Here are four examples of ‘do what you think you can do’ being done well. Alice Skinner is a 24-year-old illustrator and visual artist, much of whose work fights the fight for feminism. But she has also done a top illustration, now taking pride of place on the front page of the People’s Vote website, urging people to sign up for this Saturday’s march in London.
My second Order of the Campbell Medal for Great Anti-Brexit campaigning goes to the student groups OFOC and FFS for getting close to the stage at Labour Live, and making sure Jeremy Corbyn saw their ‘STOP BACKING BREXIT’ banner. Now he is the party’s leader, he and his fans appear less keen on the politics of protest than they used to.
My third example is Wooferendum, who are planning a march of dogs on Downing Street to ‘hound’ – geddit? – Mrs May into putting country before party. Sadly our dog Molly died recently but Wooferendum is softening my resistance to getting another one soon.
But perhaps the greatest accolade of all should go to Matt Kelly, editor and founder of The New European. When he called me in the wake of the referendum asking if I would get involved in a new pop-up paper, sharing his frustration at what had happened I said ‘yes’. I’m not sure either of us thought it would still be here two years later. One hundred issues later, there are many more to come, all fighting to get some sense into the madhouse that our politics and so much of our media have become.

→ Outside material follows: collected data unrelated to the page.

-- ==== Sys2Proof/Machine/Integer.lean ====
section
/-! DEFINITION. Integer: the register operations of 04_isa_scalar_control.md, R88 to R94. -/
namespace Sys2Proof.Machine

/-- g[d] ← f(g[a], g[b]) (R88). -/
def aluOp (s : State) (i : Instr) (p : Pre) (d a b : BitVec 3) (lat : Nat) (f : Word → Word → Word) : Out :=
  lineOp s i p lat fun l => l.setReg d (f (l.reg a) (l.reg b))

/-- P[t] ← cond(g[a], g[b]) (R91). -/
def cmpOp (s : State) (i : Instr) (p : Pre) (t : BitVec 5) (a b : BitVec 3) (cond : Word → Word → Bool) : Out :=
  lineOp s i p latA fun l => l.setPred t (cond (l.reg a) (l.reg b))

/-- The predicate of a page-0 and of a page-2 compare. -/
def lowPred (d : BitVec 3) : BitVec 5 := d.setWidth 5
def anyPred (q : BitVec 2) (d : BitVec 3) : BitVec 5 := q ++ d

/-- g[d] ← f(g[a]) (R89, R90). -/
def unaryOp (s : State) (i : Instr) (p : Pre) (d a : BitVec 3) (f : Word → Word) : Out :=
  lineOp s i p latA fun l => l.setReg d (f (l.reg a))

/-- The shift amount of R90. -/
def shiftAmount (p : Pre) (sh : BitVec 4) : Nat := (p.immU sh % 64).toNat

/-- add (R88). -/
def execAdd (p : Pre) (d a b : BitVec 3) (s : State) : Out :=
  aluOp s (.add p d a b) p d a b latA fun x y => x + y

/-- sub (R88). -/
def execSub (p : Pre) (d a b : BitVec 3) (s : State) : Out :=
  aluOp s (.sub p d a b) p d a b latA fun x y => x - y

/-- and (R88). -/
def execAnd (p : Pre) (d a b : BitVec 3) (s : State) : Out :=
  aluOp s (.and p d a b) p d a b latA fun x y => x &&& y

/-- or (R88). -/
def execOr (p : Pre) (d a b : BitVec 3) (s : State) : Out :=
  aluOp s (.or p d a b) p d a b latA fun x y => x ||| y

/-- xor (R88). -/
def execXor (p : Pre) (d a b : BitVec 3) (s : State) : Out :=
  aluOp s (.xor p d a b) p d a b latA fun x y => x ^^^ y

/-- shl (R88). -/
def execShl (p : Pre) (d a b : BitVec 3) (s : State) : Out :=
  aluOp s (.shl p d a b) p d a b latA fun x y => x <<< (y.toNat % 64)

/-- shr (R88). -/
def execShr (p : Pre) (d a b : BitVec 3) (s : State) : Out :=
  aluOp s (.shr p d a b) p d a b latA fun x y => x >>> (y.toNat % 64)

/-- sar (R88). -/
def execSar (p : Pre) (d a b : BitVec 3) (s : State) : Out :=
  aluOp s (.sar p d a b) p d a b latA fun x y => x.sshiftRight (y.toNat % 64)

/-- mul (R88). -/
def execMul (p : Pre) (d a b : BitVec 3) (s : State) : Out :=
  aluOp s (.mul p d a b) p d a b latM fun x y => x * y

/-- mulh (R88). -/
def execMulh (p : Pre) (d a b : BitVec 3) (s : State) : Out :=
  aluOp s (.mulh p d a b) p d a b latM fun x y => BitVec.ofInt 64 (x.toInt * y.toInt / 2 ^ 64)

/-- mulhn (R88). -/
def execMulhn (p : Pre) (d a b : BitVec 3) (s : State) : Out :=
  aluOp s (.mulhn p d a b) p d a b latM fun x y => BitVec.ofNat 64 (x.toNat * y.toNat / 2 ^ 64)

/-- min (R88). -/
def execMin (p : Pre) (d a b : BitVec 3) (s : State) : Out :=
  aluOp s (.min p d a b) p d a b latA fun x y => if x.slt y then x else y

/-- max (R88). -/
def execMax (p : Pre) (d a b : BitVec 3) (s : State) : Out :=
  aluOp s (.max p d a b) p d a b latA fun x y => if x.slt y then y else x

/-- minn (R88). -/
def execMinn (p : Pre) (d a b : BitVec 3) (s : State) : Out :=
  aluOp s (.minn p d a b) p d a b latA fun x y => if x.ult y then x else y

/-- maxn (R88). -/
def execMaxn (p : Pre) (d a b : BitVec 3) (s : State) : Out :=
  aluOp s (.maxn p d a b) p d a b latA fun x y => if x.ult y then y else x

/-- andn (R88). -/
def execAndn (p : Pre) (d a b : BitVec 3) (s : State) : Out :=
  aluOp s (.andn p d a b) p d a b latA fun x y => x &&& ~~~y

/-- addi (R89). -/
def execAddi (p : Pre) (d a : BitVec 3) (imm : BitVec 6) (s : State) : Out :=
  unaryOp s (.addi p d a imm) p d a fun x => x + BitVec.ofInt 64 (p.imm imm)

/-- movi (R89). -/
def execMovi (p : Pre) (d : BitVec 3) (imm : BitVec 9) (s : State) : Out :=
  lineOp s (.movi p d imm) p latA fun l => l.setReg d (BitVec.ofInt 64 (p.imm imm))

/-- andi (R89). -/
def execAndi (p : Pre) (d a : BitVec 3) (imm : BitVec 6) (s : State) : Out :=
  unaryOp s (.andi p d a imm) p d a fun x => x &&& BitVec.ofInt 64 (p.imm imm)

/-- shli (R90). -/
def execShli (p : Pre) (d a : BitVec 3) (sh : BitVec 4) (s : State) : Out :=
  unaryOp s (.shli p d a sh) p d a fun x => x <<< shiftAmount p sh

/-- shri (R90). -/
def execShri (p : Pre) (d a : BitVec 3) (sh : BitVec 4) (s : State) : Out :=
  unaryOp s (.shri p d a sh) p d a fun x => x >>> shiftAmount p sh

/-- sari (R90). -/
def execSari (p : Pre) (d a : BitVec 3) (sh : BitVec 4) (s : State) : Out :=
  unaryOp s (.sari p d a sh) p d a fun x => x.sshiftRight (shiftAmount p sh)

/-- rori (R90). -/
def execRori (p : Pre) (d a : BitVec 3) (sh : BitVec 4) (s : State) : Out :=
  unaryOp s (.rori p d a sh) p d a fun x => x.rotateRight (shiftAmount p sh)

/-- cmp.eq (R91). -/
def execCmpEq (p : Pre) (d a b : BitVec 3) (s : State) : Out :=
  cmpOp s (.cmpEq p d a b) p (lowPred d) a b fun x y => x == y

/-- cmp.ne (R91). -/
def execCmpNe (p : Pre) (d a b : BitVec 3) (s : State) : Out :=
  cmpOp s (.cmpNe p d a b) p (lowPred d) a b fun x y => x != y

/-- cmp.lt (R91). -/
def execCmpLt (p : Pre) (d a b : BitVec 3) (s : State) : Out :=
  cmpOp s (.cmpLt p d a b) p (lowPred d) a b fun x y => x.slt y

/-- cmp.ge (R91). -/
def execCmpGe (p : Pre) (d a b : BitVec 3) (s : State) : Out :=
  cmpOp s (.cmpGe p d a b) p (lowPred d) a b fun x y => !x.slt y

/-- cmp.lo (R91). -/
def execCmpLo (p : Pre) (d a b : BitVec 3) (s : State) : Out :=
  cmpOp s (.cmpLo p d a b) p (lowPred d) a b fun x y => x.ult y

/-- cmp.hs (R91). -/
def execCmpHs (p : Pre) (d a b : BitVec 3) (s : State) : Out :=
  cmpOp s (.cmpHs p d a b) p (lowPred d) a b fun x y => !x.ult y

/-- cmp.tst (R91). -/
def execCmpTst (p : Pre) (d a b : BitVec 3) (s : State) : Out :=
  cmpOp s (.cmpTst p d a b) p (lowPred d) a b fun x y => (x &&& y) != 0

/-- cmp.ntst (R91). -/
def execCmpNtst (p : Pre) (d a b : BitVec 3) (s : State) : Out :=
  cmpOp s (.cmpNtst p d a b) p (lowPred d) a b fun x y => (x &&& y) == 0

/-- cmp.eq on page 2 (R91). -/
def execCmpxEq (p : Pre) (q : BitVec 2) (d a b : BitVec 3) (s : State) : Out :=
  cmpOp s (.cmpxEq p q d a b) p (anyPred q d) a b fun x y => x == y

/-- cmp.ne on page 2 (R91). -/
def execCmpxNe (p : Pre) (q : BitVec 2) (d a b : BitVec 3) (s : State) : Out :=
  cmpOp s (.cmpxNe p q d a b) p (anyPred q d) a b fun x y => x != y

/-- cmp.lt on page 2 (R91). -/
def execCmpxLt (p : Pre) (q : BitVec 2) (d a b : BitVec 3) (s : State) : Out :=
  cmpOp s (.cmpxLt p q d a b) p (anyPred q d) a b fun x y => x.slt y

/-- cmp.ge on page 2 (R91). -/
def execCmpxGe (p : Pre) (q : BitVec 2) (d a b : BitVec 3) (s : State) : Out :=
  cmpOp s (.cmpxGe p q d a b) p (anyPred q d) a b fun x y => !x.slt y

/-- cmp.lo on page 2 (R91). -/
def execCmpxLo (p : Pre) (q : BitVec 2) (d a b : BitVec 3) (s : State) : Out :=
  cmpOp s (.cmpxLo p q d a b) p (anyPred q d) a b fun x y => x.ult y

/-- cmp.hs on page 2 (R91). -/
def execCmpxHs (p : Pre) (q : BitVec 2) (d a b : BitVec 3) (s : State) : Out :=
  cmpOp s (.cmpxHs p q d a b) p (anyPred q d) a b fun x y => !x.ult y

/-- cmp.tst on page 2 (R91). -/
def execCmpxTst (p : Pre) (q : BitVec 2) (d a b : BitVec 3) (s : State) : Out :=
  cmpOp s (.cmpxTst p q d a b) p (anyPred q d) a b fun x y => (x &&& y) != 0

/-- cmp.ntst on page 2 (R91). -/
def execCmpxNtst (p : Pre) (q : BitVec 2) (d a b : BitVec 3) (s : State) : Out :=
  cmpOp s (.cmpxNtst p q d a b) p (anyPred q d) a b fun x y => (x &&& y) == 0

/-- mov (R93). -/
def execMov (p : Pre) (d a : BitVec 3) (s : State) : Out := unaryOp s (.mov p d a) p d a fun x => x

/-- rdp (R92): bit 0 reads 1. -/
def execRdp (p : Pre) (d : BitVec 3) (s : State) : Out :=
  lineOp s (.rdp p d) p latA fun l => l.setReg d ((l.pw ||| 1).setWidth 64)

/-- wrp (R92). -/
def execWrp (p : Pre) (a : BitVec 3) (s : State) : Out :=
  lineOp s (.wrp p a) p latA fun l => l.setPw ((l.reg a).setWidth 32)

/-- sel (R94): GUARD names the selector, and sel is never guarded off. -/
def execSel (p : Pre) (d a b : BitVec 3) (s : State) : Out :=
  withCur s fun sl =>
    let l := sl.line
    complete s { sl with line := l.setReg d (if guardHolds p l then l.reg a else l.reg b) } (.sel p d a b) latA

end Sys2Proof.Machine
end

What a wonderful send-off for Stephen Hawking, truly entering the pantheon of greats in having his ashes interred alongside those of Charles Darwin and Isaac Newton inside Westminster Abbey. And what a confirmation of the Pravda-in-reverse nature of most of our media these days that amid the extensive coverage, the words Brexit and NHS – he hated the first, loved the second, and believed the government approach to both was hugely damaging to the country – did not get a mention.
George Orwell’s statue stands proud and tall outside New Broadcasting House. I hope BBC executives and journalists reflect on what he would have thought of their current coverage of Brexit, as they stroll to work in Orwell’s shadow, trying to work out how not to cover the People’s Vote march this weekend out of fear of upsetting the government or the Brextremist press.